# TASK INSTRUCTIONS:
All of the lines below should be output exactly as shown.

[Stored data]
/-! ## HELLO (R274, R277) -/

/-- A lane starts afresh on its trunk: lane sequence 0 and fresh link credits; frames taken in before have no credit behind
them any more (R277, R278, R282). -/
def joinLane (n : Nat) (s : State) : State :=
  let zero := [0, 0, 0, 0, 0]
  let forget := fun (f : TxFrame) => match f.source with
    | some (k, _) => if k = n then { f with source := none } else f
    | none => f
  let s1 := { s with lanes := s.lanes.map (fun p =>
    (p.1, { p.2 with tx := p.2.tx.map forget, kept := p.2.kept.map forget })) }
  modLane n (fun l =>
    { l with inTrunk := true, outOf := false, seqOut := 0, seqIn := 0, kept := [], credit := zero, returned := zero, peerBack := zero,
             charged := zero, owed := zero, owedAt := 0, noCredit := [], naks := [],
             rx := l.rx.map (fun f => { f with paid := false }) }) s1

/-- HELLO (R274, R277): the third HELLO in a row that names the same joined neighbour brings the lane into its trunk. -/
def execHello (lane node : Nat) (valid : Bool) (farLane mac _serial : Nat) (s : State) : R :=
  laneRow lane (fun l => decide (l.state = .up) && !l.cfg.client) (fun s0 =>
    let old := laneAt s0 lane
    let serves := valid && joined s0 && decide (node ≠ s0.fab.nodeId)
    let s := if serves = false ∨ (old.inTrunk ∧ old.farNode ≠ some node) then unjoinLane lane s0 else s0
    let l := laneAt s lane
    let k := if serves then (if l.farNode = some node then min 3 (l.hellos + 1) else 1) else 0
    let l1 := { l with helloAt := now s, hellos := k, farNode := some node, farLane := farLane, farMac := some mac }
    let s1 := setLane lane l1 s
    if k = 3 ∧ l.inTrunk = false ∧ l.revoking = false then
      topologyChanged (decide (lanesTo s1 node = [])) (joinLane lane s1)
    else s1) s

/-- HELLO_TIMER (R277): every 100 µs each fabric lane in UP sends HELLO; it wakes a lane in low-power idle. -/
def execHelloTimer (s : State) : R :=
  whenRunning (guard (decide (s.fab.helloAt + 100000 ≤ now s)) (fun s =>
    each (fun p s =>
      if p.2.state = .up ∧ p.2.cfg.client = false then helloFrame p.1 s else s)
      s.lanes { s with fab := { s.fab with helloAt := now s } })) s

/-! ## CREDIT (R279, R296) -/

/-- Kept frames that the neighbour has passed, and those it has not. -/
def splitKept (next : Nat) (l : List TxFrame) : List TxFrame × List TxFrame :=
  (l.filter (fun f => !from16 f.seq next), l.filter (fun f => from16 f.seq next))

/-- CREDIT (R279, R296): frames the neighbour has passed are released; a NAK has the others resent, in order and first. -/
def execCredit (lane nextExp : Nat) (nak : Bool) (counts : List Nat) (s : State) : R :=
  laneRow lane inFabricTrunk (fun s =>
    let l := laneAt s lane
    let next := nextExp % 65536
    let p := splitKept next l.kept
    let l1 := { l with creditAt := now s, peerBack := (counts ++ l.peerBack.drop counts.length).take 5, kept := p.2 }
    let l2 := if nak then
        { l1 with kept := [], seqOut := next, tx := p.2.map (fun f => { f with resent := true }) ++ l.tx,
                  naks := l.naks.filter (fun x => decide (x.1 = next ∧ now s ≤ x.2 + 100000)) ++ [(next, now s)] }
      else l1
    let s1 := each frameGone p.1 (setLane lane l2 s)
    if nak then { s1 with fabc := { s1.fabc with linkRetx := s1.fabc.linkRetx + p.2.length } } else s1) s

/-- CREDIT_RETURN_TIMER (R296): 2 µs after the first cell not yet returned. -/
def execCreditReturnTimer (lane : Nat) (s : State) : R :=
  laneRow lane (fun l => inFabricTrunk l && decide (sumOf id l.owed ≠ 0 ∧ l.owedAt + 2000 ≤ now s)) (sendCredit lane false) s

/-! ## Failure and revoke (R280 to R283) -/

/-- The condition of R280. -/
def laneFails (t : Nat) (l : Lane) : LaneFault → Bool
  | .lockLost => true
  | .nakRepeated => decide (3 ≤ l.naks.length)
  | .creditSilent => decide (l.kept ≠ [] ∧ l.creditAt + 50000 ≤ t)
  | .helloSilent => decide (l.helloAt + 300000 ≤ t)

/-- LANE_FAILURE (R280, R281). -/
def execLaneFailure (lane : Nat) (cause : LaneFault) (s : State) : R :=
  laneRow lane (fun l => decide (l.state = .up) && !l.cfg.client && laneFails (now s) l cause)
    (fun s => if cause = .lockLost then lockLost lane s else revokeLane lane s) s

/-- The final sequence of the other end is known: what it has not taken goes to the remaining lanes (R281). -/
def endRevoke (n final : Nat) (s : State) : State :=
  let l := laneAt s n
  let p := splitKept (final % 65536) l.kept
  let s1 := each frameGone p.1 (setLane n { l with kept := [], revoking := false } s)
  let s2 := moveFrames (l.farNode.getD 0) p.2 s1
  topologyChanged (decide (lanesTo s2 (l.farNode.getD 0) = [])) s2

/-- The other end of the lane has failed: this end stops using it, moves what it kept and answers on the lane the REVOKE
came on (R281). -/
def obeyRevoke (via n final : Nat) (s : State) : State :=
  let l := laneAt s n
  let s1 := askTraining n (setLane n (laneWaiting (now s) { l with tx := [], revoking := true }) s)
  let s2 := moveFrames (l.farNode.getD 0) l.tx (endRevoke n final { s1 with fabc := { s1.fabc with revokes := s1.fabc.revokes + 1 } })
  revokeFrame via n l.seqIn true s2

# THE COMPLETED TASK:
/-! ## HELLO (R274, R277) -/

/-- A lane starts afresh on its trunk: lane sequence 0 and fresh link credits; frames taken in before have no credit behind
them any more (R277, R278, R282). -/
def joinLane (n : Nat) (s : State) : State :=
  let zero := [0, 0, 0, 0, 0]
  let forget := fun (f : TxFrame) => match f.source with
    | some (k, _) => if k = n then { f with source := none } else f
    | none => f
  let s1 := { s with lanes := s.lanes.map (fun p =>
    (p.1, { p.2 with tx := p.2.tx.map forget, kept := p.2.kept.map forget })) }
  modLane n (fun l =>
    { l with inTrunk := true, outOf := false, seqOut := 0, seqIn := 0, kept := [], credit := zero, returned := zero, peerBack := zero,
             charged := zero, owed := zero, owedAt := 0, noCredit := [], naks := [],
             rx := l.rx.map (fun f => { f with paid := false }) }) s1

/-- HELLO (R274, R277): the third HELLO in a row that names the same joined neighbour brings the lane into its trunk. -/
def execHello (lane node : Nat) (valid : Bool) (farLane mac _serial : Nat) (s : State) : R :=
  laneRow lane (fun l => decide (l.state = .up) && !l.cfg.client) (fun s0 =>
    let old := laneAt s0 lane
    let serves := valid && joined s0 && decide (node ≠ s0.fab.nodeId)
    let s := if serves = false ∨ (old.inTrunk ∧ old.farNode ≠ some node) then unjoinLane lane s0 else s0
    let l := laneAt s lane
    let k := if serves then (if l.farNode = some node then min 3 (l.hellos + 1) else 1) else 0
    let l1 := { l with helloAt := now s, hellos := k, farNode := some node, farLane := farLane, farMac := some mac }
    let s1 := setLane lane l1 s
    if k = 3 ∧ l.inTrunk = false ∧ l.revoking = false then
      topologyChanged (decide (lanesTo s1 node = [])) (joinLane lane s1)
    else s1) s

/-- HELLO_TIMER (R277): every 100 µs each fabric lane in UP sends HELLO; it wakes a lane in low-power idle. -/
def execHelloTimer (s : State) : R :=
  whenRunning (guard (decide (s.fab.helloAt + 100000 ≤ now s)) (fun s =>
    each (fun p s =>
      if p.2.state = .up ∧ p.2.cfg.client = false then helloFrame p.1 s else s)
      s.lanes { s with fab := { s.fab with helloAt := now s } })) s

/-! ## CREDIT (R279, R296) -/

/-- Kept frames that the neighbour has passed, and those it has not. -/
def splitKept (next : Nat) (l : List TxFrame) : List TxFrame × List TxFrame :=
  (l.filter (fun f => !from16 f.seq next), l.filter (fun f => from16 f.seq next))

/-- CREDIT (R279, R296): frames the neighbour has passed are released; a NAK has the others resent, in order and first. -/
def execCredit (lane nextExp : Nat) (nak : Bool) (counts : List Nat) (s : State) : R :=
  laneRow lane inFabricTrunk (fun s =>
    let l := laneAt s lane
    let next := nextExp % 65536
    let p := splitKept next l.kept
    let l1 := { l with creditAt := now s, peerBack := (counts ++ l.peerBack.drop counts.length).take 5, kept := p.2 }
    let l2 := if nak then
        { l1 with kept := [], seqOut := next, tx := p.2.map (fun f => { f with resent := true }) ++ l.tx,
                  naks := l.naks.filter (fun x => decide (x.1 = next ∧ now s ≤ x.2 + 100000)) ++ [(next, now s)] }
      else l1
    let s1 := each frameGone p.1 (setLane lane l2 s)
    if nak then { s1 with fabc := { s1.fabc with linkRetx := s1.fabc.linkRetx + p.2.length } } else s1) s

/-- CREDIT_RETURN_TIMER (R296): 2 µs after the first cell not yet returned. -/
def execCreditReturnTimer (lane : Nat) (s : State) : R :=
  laneRow lane (fun l => inFabricTrunk l && decide (sumOf id l.owed ≠ 0 ∧ l.owedAt + 2000 ≤ now s)) (sendCredit lane false) s

/-! ## Failure and revoke (R280 to R283) -/

/-- The condition of R280. -/
def laneFails (t : Nat) (l : Lane) : LaneFault → Bool
  | .lockLost => true
  | .nakRepeated => decide (3 ≤ l.naks.length)
  | .creditSilent => decide (l.kept ≠ [] ∧ l.creditAt + 50000 ≤ t)
  | .helloSilent => decide (l.helloAt + 300000 ≤ t)

/-- LANE_FAILURE (R280, R281). -/
def execLaneFailure (lane : Nat) (cause : LaneFault) (s : State) : R :=
  laneRow lane (fun l => decide (l.state = .up) && !l.cfg.client && laneFails (now s) l cause)
    (fun s => if cause = .lockLost then lockLost lane s else revokeLane lane s) s

/-- The final sequence of the other end is known: what it has not taken goes to the remaining lanes (R281). -/
def endRevoke (n final : Nat) (s : State) : State :=
  let l := laneAt s n
  let p := splitKept (final % 65536) l.kept
  let s1 := each frameGone p.1 (setLane n { l with kept := [], revoking := false } s)
  let s2 := moveFrames (l.farNode.getD 0) p.2 s1
  topologyChanged (decide (lanesTo s2 (l.farNode.getD 0) = [])) s2

/-- The other end of the lane has failed: this end stops using it, moves what it kept and answers on the lane the REVOKE
came on (R281). -/
def obeyRevoke (via n final : Nat) (s : State) : State :=
  let l := laneAt s n
  let s1 := askTraining n (setLane n (laneWaiting (now s) { l with tx := [], revoking := true }) s)
  let s2 := moveFrames (l.farNode.getD 0) l.tx (endRevoke n final { s1 with fabc := { s1.fabc with revokes := s1.fabc.revokes + 1 } })
  revokeFrame via n l.seqIn true s2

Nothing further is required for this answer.